The low intensity leads to excessive pressure, which can be considered extremely harmful.
Both humanities and science subjects in high school only teach a small amount of content,
Regular high schools split into tracks in the second year, completing one cycle in two years,
Some key high schools start splitting in the first year, finishing a cycle in a year and a half.
At least three review cycles are usually done before the college entrance exam,
Just reviewing old material can take an entire year.
The result is that everyone is competing over unnecessary stuff:
Test creators have to craft questions within this pile of very basic knowledge,
Students have to guess how the test creators will twist this basic knowledge into tricky questions.
You can't say high school math isn't deep, but the depth is obviously far beyond what's necessary.
And what is the cost of that?
Take math as an example: in college, science and engineering majors first learn calculus;
Then they take college physics, rebuilding the foundation of physics with calculus,
While also keeping up with the progress in calculus next door;
Then they have to drag through mechanics, and better universities usually let you spend a couple of weeks reviewing advanced math,
Based on what you've learned in calculus.

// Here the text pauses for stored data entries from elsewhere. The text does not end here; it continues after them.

/-! ### setBlock -/

@[simp] theorem setBlock_schedule (b : Nat) (x : Block) : (setBlock s b x).schedule = s.schedule := rfl
@[simp] theorem setBlock_draws (b : Nat) (x : Block) : (setBlock s b x).draws = s.draws := rfl
@[simp] theorem setBlock_cycle (b : Nat) (x : Block) : (setBlock s b x).cycle = s.cycle := rfl
@[simp] theorem setBlock_released (b : Nat) (x : Block) : (setBlock s b x).released = s.released := rfl
@[simp] theorem setBlock_cur (b : Nat) (x : Block) : (setBlock s b x).cur = s.cur := rfl
@[simp] theorem setBlock_undone (b : Nat) (x : Block) : (setBlock s b x).undone = s.undone := rfl
@[simp] theorem setBlock_nextChord (b : Nat) (x : Block) : (setBlock s b x).nextChord = s.nextChord := rfl
@[simp] theorem setBlock_nextCard (b : Nat) (x : Block) : (setBlock s b x).nextCard = s.nextCard := rfl
@[simp] theorem setBlock_nextLaunch (b : Nat) (x : Block) : (setBlock s b x).nextLaunch = s.nextLaunch := rfl
@[simp] theorem setBlock_nextAge (b : Nat) (x : Block) : (setBlock s b x).nextAge = s.nextAge := rfl
@[simp] theorem setBlock_parties (b : Nat) (x : Block) : (setBlock s b x).parties = s.parties := rfl
@[simp] theorem setBlock_blocks (b : Nat) (x : Block) : (setBlock s b x).blocks = s.blocks.insert b x := rfl
@[simp] theorem setBlock_chords (b : Nat) (x : Block) : (setBlock s b x).chords = s.chords := rfl
@[simp] theorem setBlock_cards (b : Nat) (x : Block) : (setBlock s b x).cards = s.cards := rfl
@[simp] theorem setBlock_launches (b : Nat) (x : Block) : (setBlock s b x).launches = s.launches := rfl
@[simp] theorem setBlock_cores (b : Nat) (x : Block) : (setBlock s b x).cores = s.cores := rfl
@[simp] theorem setBlock_clusters (b : Nat) (x : Block) : (setBlock s b x).clusters = s.clusters := rfl
@[simp] theorem setBlock_parts (b : Nat) (x : Block) : (setBlock s b x).parts = s.parts := rfl
@[simp] theorem setBlock_ctxs (b : Nat) (x : Block) : (setBlock s b x).ctxs = s.ctxs := rfl
@[simp] theorem setBlock_mem (b : Nat) (x : Block) : (setBlock s b x).mem = s.mem := rfl
@[simp] theorem setBlock_hist (b : Nat) (x : Block) : (setBlock s b x).hist = s.hist := rfl
@[simp] theorem setBlock_vis (b : Nat) (x : Block) : (setBlock s b x).vis = s.vis := rfl
@[simp] theorem setBlock_nextWrite (b : Nat) (x : Block) : (setBlock s b x).nextWrite = s.nextWrite := rfl
@[simp] theorem setBlock_stamps (b : Nat) (x : Block) : (setBlock s b x).stamps = s.stamps := rfl
@[simp] theorem setBlock_keyGen (b : Nat) (x : Block) : (setBlock s b x).keyGen = s.keyGen := rfl
@[simp] theorem setBlock_owner (b : Nat) (x : Block) : (setBlock s b x).owner = s.owner := rfl
@[simp] theorem setBlock_creator (b : Nat) (x : Block) : (setBlock s b x).creator = s.creator := rfl
@[simp] theorem setBlock_tgPages (b : Nat) (x : Block) : (setBlock s b x).tgPages = s.tgPages := rfl
@[simp] theorem setBlock_poison (b : Nat) (x : Block) : (setBlock s b x).poison = s.poison := rfl
@[simp] theorem setBlock_dropped (b : Nat) (x : Block) : (setBlock s b x).dropped = s.dropped := rfl
@[simp] theorem setBlock_ts (b : Nat) (x : Block) : (setBlock s b x).ts = s.ts := rfl
@[simp] theorem setBlock_locks (b : Nat) (x : Block) : (setBlock s b x).locks = s.locks := rfl
@[simp] theorem setBlock_lockReqs (b : Nat) (x : Block) : (setBlock s b x).lockReqs = s.lockReqs := rfl
@[simp] theorem setBlock_lockStats (b : Nat) (x : Block) : (setBlock s b x).lockStats = s.lockStats := rfl
@[simp] theorem setBlock_probes (b : Nat) (x : Block) : (setBlock s b x).probes = s.probes := rfl
@[simp] theorem setBlock_lockSerial (b : Nat) (x : Block) : (setBlock s b x).lockSerial = s.lockSerial := rfl
@[simp] theorem setBlock_lockTurn (b : Nat) (x : Block) : (setBlock s b x).lockTurn = s.lockTurn := rfl
@[simp] theorem setBlock_dir (b : Nat) (x : Block) : (setBlock s b x).dir = s.dir := rfl
@[simp] theorem setBlock_dirReqs (b : Nat) (x : Block) : (setBlock s b x).dirReqs = s.dirReqs := rfl
@[simp] theorem setBlock_dieLine (b : Nat) (x : Block) : (setBlock s b x).dieLine = s.dieLine := rfl
@[simp] theorem setBlock_sectors (b : Nat) (x : Block) : (setBlock s b x).sectors = s.sectors := rfl
@[simp] theorem setBlock_victims (b : Nat) (x : Block) : (setBlock s b x).victims = s.victims := rfl
@[simp] theorem setBlock_backInvs (b : Nat) (x : Block) : (setBlock s b x).backInvs = s.backInvs := rfl
@[simp] theorem setBlock_dirPtr (b : Nat) (x : Block) : (setBlock s b x).dirPtr = s.dirPtr := rfl
@[simp] theorem setBlock_cols (b : Nat) (x : Block) : (setBlock s b x).cols = s.cols := rfl
@[simp] theorem setBlock_colSerial (b : Nat) (x : Block) : (setBlock s b x).colSerial = s.colSerial := rfl
@[simp] theorem setBlock_remote (b : Nat) (x : Block) : (setBlock s b x).remote = s.remote := rfl
@[simp] theorem setBlock_laneBad (b : Nat) (x : Block) : (setBlock s b x).laneBad = s.laneBad := rfl
@[simp] theorem setBlock_laneSpared (b : Nat) (x : Block) : (setBlock s b x).laneSpared = s.laneSpared := rfl
@[simp] theorem setBlock_linksDown (b : Nat) (x : Block) : (setBlock s b x).linksDown = s.linksDown := rfl
@[simp] theorem setBlock_portsDown (b : Nat) (x : Block) : (setBlock s b x).portsDown = s.portsDown := rfl
@[simp] theorem setBlock_sliceBad (b : Nat) (x : Block) : (setBlock s b x).sliceBad = s.sliceBad := rfl
@[simp] theorem setBlock_quarantined (b : Nat) (x : Block) : (setBlock s b x).quarantined = s.quarantined := rfl
@[simp] theorem setBlock_failedClusters (b : Nat) (x : Block) : (setBlock s b x).failedClusters = s.failedClusters := rfl
@[simp] theorem setBlock_failedSlices (b : Nat) (x : Block) : (setBlock s b x).failedSlices = s.failedSlices := rfl
@[simp] theorem setBlock_regs (b : Nat) (x : Block) : (setBlock s b x).regs = s.regs := rfl
@[simp] theorem setBlock_mbx (b : Nat) (x : Block) : (setBlock s b x).mbx = s.mbx := rfl
@[simp] theorem setBlock_mgmtData (b : Nat) (x : Block) : (setBlock s b x).mgmtData = s.mgmtData := rfl
@[simp] theorem setBlock_hostData (b : Nat) (x : Block) : (setBlock s b x).hostData = s.hostData := rfl
@[simp] theorem setBlock_irq (b : Nat) (x : Block) : (setBlock s b x).irq = s.irq := rfl
@[simp] theorem setBlock_bootStep (b : Nat) (x : Block) : (setBlock s b x).bootStep = s.bootStep := rfl
@[simp] theorem setBlock_bootFail (b : Nat) (x : Block) : (setBlock s b x).bootFail = s.bootFail := rfl
@[simp] theorem setBlock_bootReady (b : Nat) (x : Block) : (setBlock s b x).bootReady = s.bootReady := rfl
@[simp] theorem setBlock_meas (b : Nat) (x : Block) : (setBlock s b x).meas = s.meas := rfl
@[simp] theorem setBlock_power (b : Nat) (x : Block) : (setBlock s b x).power = s.power := rfl
@[simp] theorem setBlock_v48 (b : Nat) (x : Block) : (setBlock s b x).v48 = s.v48 := rfl
@[simp] theorem setBlock_aux (b : Nat) (x : Block) : (setBlock s b x).aux = s.aux := rfl
@[simp] theorem setBlock_rasLog (b : Nat) (x : Block) : (setBlock s b x).rasLog = s.rasLog := rfl

/-! ### modBlock -/

@[simp] theorem modBlock_schedule (b : Nat) (f : Block → Block) : (modBlock s b f).schedule = s.schedule := rfl
@[simp] theorem modBlock_draws (b : Nat) (f : Block → Block) : (modBlock s b f).draws = s.draws := rfl
@[simp] theorem modBlock_cycle (b : Nat) (f : Block → Block) : (modBlock s b f).cycle = s.cycle := rfl
@[simp] theorem modBlock_released (b : Nat) (f : Block → Block) : (modBlock s b f).released = s.released := rfl
@[simp] theorem modBlock_cur (b : Nat) (f : Block → Block) : (modBlock s b f).cur = s.cur := rfl
@[simp] theorem modBlock_undone (b : Nat) (f : Block → Block) : (modBlock s b f).undone = s.undone := rfl
@[simp] theorem modBlock_nextChord (b : Nat) (f : Block → Block) : (modBlock s b f).nextChord = s.nextChord := rfl
@[simp] theorem modBlock_nextCard (b : Nat) (f : Block → Block) : (modBlock s b f).nextCard = s.nextCard := rfl
@[simp] theorem modBlock_nextLaunch (b : Nat) (f : Block → Block) : (modBlock s b f).nextLaunch = s.nextLaunch := rfl
@[simp] theorem modBlock_nextAge (b : Nat) (f : Block → Block) : (modBlock s b f).nextAge = s.nextAge := rfl
@[simp] theorem modBlock_parties (b : Nat) (f : Block → Block) : (modBlock s b f).parties = s.parties := rfl
@[simp] theorem modBlock_blocks (b : Nat) (f : Block → Block) : (modBlock s b f).blocks = s.blocks.modify b f := rfl
@[simp] theorem modBlock_chords (b : Nat) (f : Block → Block) : (modBlock s b f).chords = s.chords := rfl
@[simp] theorem modBlock_cards (b : Nat) (f : Block → Block) : (modBlock s b f).cards = s.cards := rfl
@[simp] theorem modBlock_launches (b : Nat) (f : Block → Block) : (modBlock s b f).launches = s.launches := rfl
@[simp] theorem modBlock_cores (b : Nat) (f : Block → Block) : (modBlock s b f).cores = s.cores := rfl
@[simp] theorem modBlock_clusters (b : Nat) (f : Block → Block) : (modBlock s b f).clusters = s.clusters := rfl
@[simp] theorem modBlock_parts (b : Nat) (f : Block → Block) : (modBlock s b f).parts = s.parts := rfl
@[simp] theorem modBlock_ctxs (b : Nat) (f : Block → Block) : (modBlock s b f).ctxs = s.ctxs := rfl
@[simp] theorem modBlock_mem (b : Nat) (f : Block → Block) : (modBlock s b f).mem = s.mem := rfl
@[simp] theorem modBlock_hist (b : Nat) (f : Block → Block) : (modBlock s b f).hist = s.hist := rfl
@[simp] theorem modBlock_vis (b : Nat) (f : Block → Block) : (modBlock s b f).vis = s.vis := rfl
@[simp] theorem modBlock_nextWrite (b : Nat) (f : Block → Block) : (modBlock s b f).nextWrite = s.nextWrite := rfl
@[simp] theorem modBlock_stamps (b : Nat) (f : Block → Block) : (modBlock s b f).stamps = s.stamps := rfl
@[simp] theorem modBlock_keyGen (b : Nat) (f : Block → Block) : (modBlock s b f).keyGen = s.keyGen := rfl
@[simp] theorem modBlock_owner (b : Nat) (f : Block → Block) : (modBlock s b f).owner = s.owner := rfl
@[simp] theorem modBlock_creator (b : Nat) (f : Block → Block) : (modBlock s b f).creator = s.creator := rfl
@[simp] theorem modBlock_tgPages (b : Nat) (f : Block → Block) : (modBlock s b f).tgPages = s.tgPages := rfl
@[simp] theorem modBlock_poison (b : Nat) (f : Block → Block) : (modBlock s b f).poison = s.poison := rfl
@[simp] theorem modBlock_dropped (b : Nat) (f : Block → Block) : (modBlock s b f).dropped = s.dropped := rfl
@[simp] theorem modBlock_ts (b : Nat) (f : Block → Block) : (modBlock s b f).ts = s.ts := rfl
@[simp] theorem modBlock_locks (b : Nat) (f : Block → Block) : (modBlock s b f).locks = s.locks := rfl
@[simp] theorem modBlock_lockReqs (b : Nat) (f : Block → Block) : (modBlock s b f).lockReqs = s.lockReqs := rfl
@[simp] theorem modBlock_lockStats (b : Nat) (f : Block → Block) : (modBlock s b f).lockStats = s.lockStats := rfl
@[simp] theorem modBlock_probes (b : Nat) (f : Block → Block) : (modBlock s b f).probes = s.probes := rfl
@[simp] theorem modBlock_lockSerial (b : Nat) (f : Block → Block) : (modBlock s b f).lockSerial = s.lockSerial := rfl
@[simp] theorem modBlock_lockTurn (b : Nat) (f : Block → Block) : (modBlock s b f).lockTurn = s.lockTurn := rfl
@[simp] theorem modBlock_dir (b : Nat) (f : Block → Block) : (modBlock s b f).dir = s.dir := rfl
@[simp] theorem modBlock_dirReqs (b : Nat) (f : Block → Block) : (modBlock s b f).dirReqs = s.dirReqs := rfl
@[simp] theorem modBlock_dieLine (b : Nat) (f : Block → Block) : (modBlock s b f).dieLine = s.dieLine := rfl
@[simp] theorem modBlock_sectors (b : Nat) (f : Block → Block) : (modBlock s b f).sectors = s.sectors := rfl
@[simp] theorem modBlock_victims (b : Nat) (f : Block → Block) : (modBlock s b f).victims = s.victims := rfl
@[simp] theorem modBlock_backInvs (b : Nat) (f : Block → Block) : (modBlock s b f).backInvs = s.backInvs := rfl
@[simp] theorem modBlock_dirPtr (b : Nat) (f : Block → Block) : (modBlock s b f).dirPtr = s.dirPtr := rfl
@[simp] theorem modBlock_cols (b : Nat) (f : Block → Block) : (modBlock s b f).cols = s.cols := rfl
@[simp] theorem modBlock_colSerial (b : Nat) (f : Block → Block) : (modBlock s b f).colSerial = s.colSerial := rfl
@[simp] theorem modBlock_remote (b : Nat) (f : Block → Block) : (modBlock s b f).remote = s.remote := rfl
@[simp] theorem modBlock_laneBad (b : Nat) (f : Block → Block) : (modBlock s b f).laneBad = s.laneBad := rfl
@[simp] theorem modBlock_laneSpared (b : Nat) (f : Block → Block) : (modBlock s b f).laneSpared = s.laneSpared := rfl
@[simp] theorem modBlock_linksDown (b : Nat) (f : Block → Block) : (modBlock s b f).linksDown = s.linksDown := rfl
@[simp] theorem modBlock_portsDown (b : Nat) (f : Block → Block) : (modBlock s b f).portsDown = s.portsDown := rfl
@[simp] theorem modBlock_sliceBad (b : Nat) (f : Block → Block) : (modBlock s b f).sliceBad = s.sliceBad := rfl
@[simp] theorem modBlock_quarantined (b : Nat) (f : Block → Block) : (modBlock s b f).quarantined = s.quarantined := rfl
@[simp] theorem modBlock_failedClusters (b : Nat) (f : Block → Block) : (modBlock s b f).failedClusters = s.failedClusters := rfl
@[simp] theorem modBlock_failedSlices (b : Nat) (f : Block → Block) : (modBlock s b f).failedSlices = s.failedSlices := rfl
@[simp] theorem modBlock_regs (b : Nat) (f : Block → Block) : (modBlock s b f).regs = s.regs := rfl
@[simp] theorem modBlock_mbx (b : Nat) (f : Block → Block) : (modBlock s b f).mbx = s.mbx := rfl
@[simp] theorem modBlock_mgmtData (b : Nat) (f : Block → Block) : (modBlock s b f).mgmtData = s.mgmtData := rfl
@[simp] theorem modBlock_hostData (b : Nat) (f : Block → Block) : (modBlock s b f).hostData = s.hostData := rfl
@[simp] theorem modBlock_irq (b : Nat) (f : Block → Block) : (modBlock s b f).irq = s.irq := rfl
@[simp] theorem modBlock_bootStep (b : Nat) (f : Block → Block) : (modBlock s b f).bootStep = s.bootStep := rfl
@[simp] theorem modBlock_bootFail (b : Nat) (f : Block → Block) : (modBlock s b f).bootFail = s.bootFail := rfl
@[simp] theorem modBlock_bootReady (b : Nat) (f : Block → Block) : (modBlock s b f).bootReady = s.bootReady := rfl
@[simp] theorem modBlock_meas (b : Nat) (f : Block → Block) : (modBlock s b f).meas = s.meas := rfl
@[simp] theorem modBlock_power (b : Nat) (f : Block → Block) : (modBlock s b f).power = s.power := rfl
@[simp] theorem modBlock_v48 (b : Nat) (f : Block → Block) : (modBlock s b f).v48 = s.v48 := rfl
@[simp] theorem modBlock_aux (b : Nat) (f : Block → Block) : (modBlock s b f).aux = s.aux := rfl
@[simp] theorem modBlock_rasLog (b : Nat) (f : Block → Block) : (modBlock s b f).rasLog = s.rasLog := rfl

Even the best science and engineering programs are tough, and economics is even more torturous,
First-year microeconomics uses high school limits and derivatives to derive the Slutsky equation?
Forget it, let's start with Marxist engineering, and in sophomore or junior year, students can self-study or take intermediate courses;
Econometrics in sophomore year is even worse—first-year calculus, second-year linear algebra,
Statistics is dragged into second semester, meaning students taking econometrics basically have no solid statistics foundation;
And economics departments usually teach econometrics based on math departments' syllabi,
Which don't cover confidence intervals and hypothesis testing, but without these, econometrics is basically useless,
So you still need to supplement math at the beginning of econometrics.
But in reality, calculus + linear algebra + probability and statistics,
Converted into high school class hours, with two math classes a day,
Completing all of it would take more than a year;
If these courses were offered in senior year, the difficulty of exam questions could be expanded in breadth,
And students wouldn't need to review those question types three times over and over.
This would also raise teachers' requirements, making teacher employment prospects better,
And university majors would connect more seamlessly.
So in OTL, what are the little high school students doing at this time?
They’re struggling with conic sections, staring at a bunch of surface and vertical/horizontal parallel lines,
Looking at derivatives and proofs, worried about whether using L'Hôpital's rule is out of scope!
Ask yourself honestly, does this stuff have any use later on?
Does the little bit of knowledge you learned in high school affect your college courses?
Do you use calculus much more in the following years than you did that little bit in high school?
The best years of understanding, thinking, and memory for these students are wasted on this stuff—
Don’t you think that’s a disaster for the country?